The demand for mortgages is declining, and so are the interest rates

This month is a good time for house hunters, with mortgage rates dropping slightly and more homes on the market.

According to data from Realtor.com, housing inventory is the industry term for the number and type of homes available for sale. It grew by 29% in comparison to last year. According to Freddie Mac data, the average 30-year fixed mortgage rate fell to 5.3% from 5.8% two week ago.

Although the rate drop is good news for homebuyers it’s far from the below-3% figure that buyers saw last July, according to Danielle Hale, chief economist at Realtor.com.

According to CBS News, “Even though rates have slowed a bit this week and last year, they are still much higher than they were one year ago.”

Hale stated that homebuyers should not expect mortgage rates to drop back to 3% anytime soon. She stated that the Federal Reserve is trying reduce inflation by raising interest rates. This will ensure that mortgage rates remain high for the future.
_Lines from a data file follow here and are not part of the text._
-- ==== Sys2Proof/Machine/Restore.lean ====
section
/-! DEFINITION. Writing a saved team back to a cluster (R133, R250). -/
namespace Sys2Proof.Machine
open Sys2Proof

/-! ## The team under its new name and place -/

/-- The macro in the same position of the team's new list. -/
def macroMoved (old new : List Nat) (m : Nat) : Nat := (new[(old.findIdx? (· == m)).getD 0]?).getD m
/-- A deferred QPOP names its macro by number. -/
def Deferred.moved (old new : List Nat) (d : Deferred) : Deferred :=
  match d.instr with
  | .qpop _ _ => { d with srcs := d.srcs.set 1 (BitVec.ofNat 32 (macroMoved old new (srcAt d.srcs 1).toNat)) }
  | _ => d
/-- A lane of a saved team at its new place. -/
def Lane.moved (l : Lane) (tid cluster cycle : Nat) (old new : List Nat) : Lane :=
  { l with id := { l.id with tid := tid }, cluster := cluster, quarter := quarterOf cluster l.id.grp, bundle := none, issuing := false,
           skipped := false, since := cycle, qmac := l.qmac.map (macroMoved old new), deferred := l.deferred.map (Deferred.moved old new),
           replay := l.replay.map (Deferred.moved old new), later := l.later.map fun e => (e.1, e.2.map (Deferred.moved old new)) }
/-- The team at its new place. -/
def Team.moved (t : Team) (tid cluster : Nat) (macros cvs tiles : List Nat) : Team :=
  let lane := fun l : LaneId => { l with tid := tid }
  { t with tid := tid, cluster := cluster, macros := macros, cvs := cvs, tiles := tiles, begun := false,
           smode := t.smode.map fun q => { q with lanes := q.lanes.map lane },
           ordered := t.ordered.map fun o => { o with lane := lane o.lane } }
/-- Write a saved tile into a tile of a cluster. -/
def Cluster.putTile (c : Cluster) (tile : Nat) (cells : Tbl LA) : Cluster :=
  cells.foldl (fun c e => ({ c with cells := tset (tile * 4096 + e.1 % 4096) e.2 c.cells }).loadForm (tile * 4096 + e.1 % 4096) e.2.val)
    (c.zeroTile tile)

/-! ## Pins (R133) -/

/-- Take a recorded pin again; with 64 pins held it is dropped. -/
def State.restorePin (s : State) (part tid : Nat) (p : Pin) : State :=
  if 64 ≤ s.pinCount part then s
  else
    let x : Phys := { attr := .normal, addr := 1024 * p.row }
    match p.state with
    | .broken r => { s with pins := s.pins ++ [{ p with tid := tid, state := .broken r }] }
    | .pinned =>
      if s.pinStatus part tid x = 0 then (s.takePin part tid p.row).hbmEnqueue part (s.pinCtx { p with tid := tid }) x.addr
      else { s with pins := s.pins ++ [{ p with tid := tid, state := .broken 4 }] }

/-! ## Lanes that were parked (R250) -/

/-- A saved instruction executed again keeps its repeat count; one that cannot reach its line is tried again later. -/
def Deferred.redone (d : Deferred) (r : Perf) : Deferred :=
  let n := match d.wait with
    | .page _ n => n
    | _ => 0
  match r with
  | .busy => { d with wait := .again n }
  | .got x w => d.filled x (w.counted n)
/-- A fault-parked lane executes its saved instructions again, with their repeat counts; one that has signed and waits for a firing does so
in its park (R82, R250). -/
def State.resumeFault (s : State) (id : LaneId) : State :=
  match s.lane? id with
  | none => s
  | some l =>
    let s1 := match l.park with
      | .fault _ => s.setLane { l with park := .ready }
      | _ => s
    (l.deferred.filter Deferred.faulted).foldl (fun s d => s.onLane id fun s l =>
      let q := s.redo l d
      q.1.modLane id fun l => { l with deferred := l.deferred.map fun e => if e.n = d.n then d.redone q.2 else e }) s1

/-- Place a launch's first saved team on a cluster, with its state written back before its first word (R250). The last team ends a guest's
RESTORE step (R244). -/
def State.restoreTeam (s : State) (p : Nat) (L : Launch) (v : SavedTeam) (cluster : Nat) : State :=
  let c := s.cluster cluster
  let tid := s.nextTid
  let macros := firstFree 32 v.srams.length fun m => !c.freeMacro (s.part p).l1ways m
  let cvs := firstFree 16 v.cvregs.length fun i => (c.cvOf i).tid.isSome
  let tiles := firstFree 8 v.cells.length fun t => c.tileOwner.any fun e => e.1 == t
  let c1 := (macros.zip v.srams).foldl (fun c e => c.modMacro e.1 fun _ => { e.2 with owner := some tid }) c
  let c2 := (cvs.zip v.cvregs).foldl (fun c e => c.modCv e.1 fun _ => { e.2 with tid := some tid }) c1
  let c3 := (tiles.zip v.cells).foldl (fun c e => let z := c.putTile e.1 e.2; { z with tileOwner := tset e.1 tid z.tileOwner }) c2
  let old := v.team.tid
  let lane := fun l : LaneId => if l.tid = old then { l with tid := tid } else l
  let s1 : State :=
    { (s.modCluster cluster fun _ => c3) with
      lanes := s.lanes ++ v.lanes.map fun l => l.moved tid cluster s.cycle v.team.macros macros,
      teams := s.teams ++ [v.team.moved tid cluster macros cvs tiles],
      colls := s.colls.map (fun x => if x.tid = old then { x with tid := tid, lane := lane x.lane } else x), nextTid := tid + 1 }
  let s2 := s1.modLaunch p L.seq fun L =>
    { L with restore := L.restore.drop 1, clusterCnt := tmod 0 cluster (· + 1) L.clusterCnt,
             dieCnt := tmod 0 (cluster / 48) (· + 1) L.dieCnt, held := false, since := s.time }
  let allBack := fun x : Part => x.hypStep == 0 && x.pre.step == 3 && x.window.all (·.restore.isEmpty)
  let s2' := if allBack (s2.part p) then s2.modPart p fun x => { x with pre := { x.pre with step := 0 } } else s2
  let s3 := v.pins.foldl (fun s q => s.restorePin p tid q) s2'
  let ids := v.lanes.map fun l => ({ l.id with tid := tid } : LaneId)
  let s4 := ids.foldl State.resumeFault s3
  let s5 := (v.team.handles.zipIdx).foldl (fun s e => match e.1 with | .done st => s.wakeCollw p tid e.2 st | _ => s) s4
  let mine := fun l : Lane => l.id.tid == tid
  ((((s5.retest fun l => mine l).drained).completeCbar p L.seq v.team.set).completeGbar p L.seq).settle ids

end Sys2Proof.Machine
end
This year has been a hot one for homebuyers. With house prices reaching $500,000, skyrocketing mortgage rates, and fierce competition from buyers with higher incomes, the housing market is hot. Some middle-class Americans were unable to afford the house they longed to buy due to the rising cost of purchasing it. Many of them decided to rent instead.

Hale stated that the market is becoming more difficult for home buyers — some are just quitting and putting off their plans.
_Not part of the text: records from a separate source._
-- ==== Sys2Proof/Machine/HostEv.lean ====
section
/-! DEFINITION. The host's accesses to device memory (R168, R169), its answers to back-invalidate snoops (R168), and the host-line
cache's traffic (R170). -/
namespace Sys2Proof.Machine
open Sys2Proof

/-! ## Host accesses (R169) -/

/-- HOST_MEM_READ (R168, R169): device memory answers once firmware is ready (R303). -/
def execHostMemRead (addr n : Nat) (s : State) : Host.Outcome State Fault Refusal :=
  whenReady s fun s => (if decide (addr + n ≤ 2 ^ 39) && decide (0 < n) then s.hostAccess { addr := addr, n := n, data := none, sync := none } else s)
/-- HOST_MEM_WRITE (R169, R193). -/
def execHostMemWrite (addr : Nat) (bytes : List Byte) (s : State) : Host.Outcome State Fault Refusal :=
  whenReady s fun s => (if decide (addr + bytes.length ≤ 2 ^ 39) && decide (0 < bytes.length) then
    s.hostAccess { addr := addr, n := bytes.length, data := some bytes, sync := none } else s)

/-! ## Back-invalidate (R168) -/

/-- BIRSP: the host has answered; its tokens come home, or for a request that only reads its owner token alone, the fewest that let the home
answer (how many a BISnpData takes the spec does not say; DESIGN CHOICE, log entry 57), with the line if the host held it alone and writes
it back. Data comes with the owner token and with it alone (R152). The home then serves what waits. -/
def execBirsp (r : BiRsp) (s : State) : Host.Outcome State Fault Refusal :=
  let ln := r.line
  let inv := s.out.contains (.bisnp ln true)
  if !inv && !s.out.contains (.bisnp ln false) then .next s
  else
    let s1 : State := { s with out := s.out.filter fun o => o != .bisnp ln true && o != .bisnp ln false }
    let h := s1.hold ln 9
    let s2 : State := match r.data with
      | some bs => if h.t = 16 then { s1 with mem := writeBytes s1.mem (128 * ln) ((bs ++ zeros 128).take 128) } else s1
      | none => s1
    let n := if inv || h.t ≤ 1 then h.t else 1
    let s3 := s2.setHold ln 9 (if n = h.t then h.spent else { h with t := h.t - n, owner := false, dirty := false })
    .next ((if n = 0 then s3 else s3.receive ln home n h.owner h.owner false).serveWaiting ln).retryTvec

/-! ## The host-line cache (R170) -/

def State.hostLine? (s : State) (h : Nat) : Option HostLine := (s.hostLines.find? fun e => e.1 == h).map (·.2)
/-- Write a dirty host line back to host memory. -/
def State.hostBack (s : State) (h : Nat) : State :=
  match s.hostLine? h with
  | some e => if e.dirty then { s with hostMem := writeBytes s.hostMem (64 * h) (e.data.take 64) } else s
  | none => s
/-- The host-line cache holds 8 MiB: a line that comes into a full cache sends another out, written back if dirty (log entry 13). -/
def State.evictHost (s : State) (h : Nat) : State :=
  if s.hostLines.length < 131072 ∨ (s.hostLine? h).isSome then s
  else
    match s.hostLines with
    | [] => s
    | e :: r => { s.hostBack e.1 with hostLines := r }
/-- SNPINV: the line is written back if dirty, and leaves. -/
def execSnpinv (hline : Nat) (s : State) : Host.Outcome State Fault Refusal :=
  match s.hostLine? hline with
  | none => .next (s.emit (.snoopReply hline []))
  | some e =>
    let s1 := s.hostBack hline
    .next ({ s1 with hostLines := tdel hline s1.hostLines }.emit (.snoopReply hline (if e.dirty then e.data else [])))
/-- SNPDATA: the line is written back if dirty, and stays shared. -/
def execSnpdata (hline : Nat) (s : State) : Host.Outcome State Fault Refusal :=
  match s.hostLine? hline with
  | none => .next (s.emit (.snoopReply hline []))
  | some e =>
    let s1 := s.hostBack hline
    .next ({ s1 with hostLines := tset hline { e with owned := false, dirty := false } s1.hostLines }.emit
      (.snoopReply hline (if e.dirty then e.data else [])))
/-- CXL_CACHE_RESPONSE: the host gives a line with its data, shared or owned as asked. -/
def execCxlCacheResponse (hline : Nat) (bytes : List Byte) (s : State) : Host.Outcome State Fault Refusal :=
  let own := s.out.contains (.cxlCache hline true)
  if !own && !s.out.contains (.cxlCache hline false) then .next s
  else
    let s1 : State := { s with out := s.out.filter fun o => o != .cxlCache hline true && o != .cxlCache hline false }
    let data := (bytes ++ zeros 64).take 64
    let s2 := s1.evictHost hline
    let s3 : State :=
      { s2 with hostMem := writeBytes s2.hostMem (64 * hline) data,
                hostLines := tset hline { owned := own, dirty := false, data := data } s2.hostLines }
    .next s3.retryTvec

end Sys2Proof.Machine
end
According to data from Mortgage Bankers Association, mortgage applications dropped by nearly 5.5% last week. Joel Kan, associate vice president of the association, stated Wednesday that mortgage rates are still high and have been this year. “Why applications for home purchase and refinances continue to be depressed.”

Economists say that not everyone gave up on the housing market. Others chose to persevere in their search for a deal. Hale advised buyers who are still on the market to focus their efforts on finding a home that has a lower loan payment and interest rate than their budget. She called it “rate-proofing your budget.”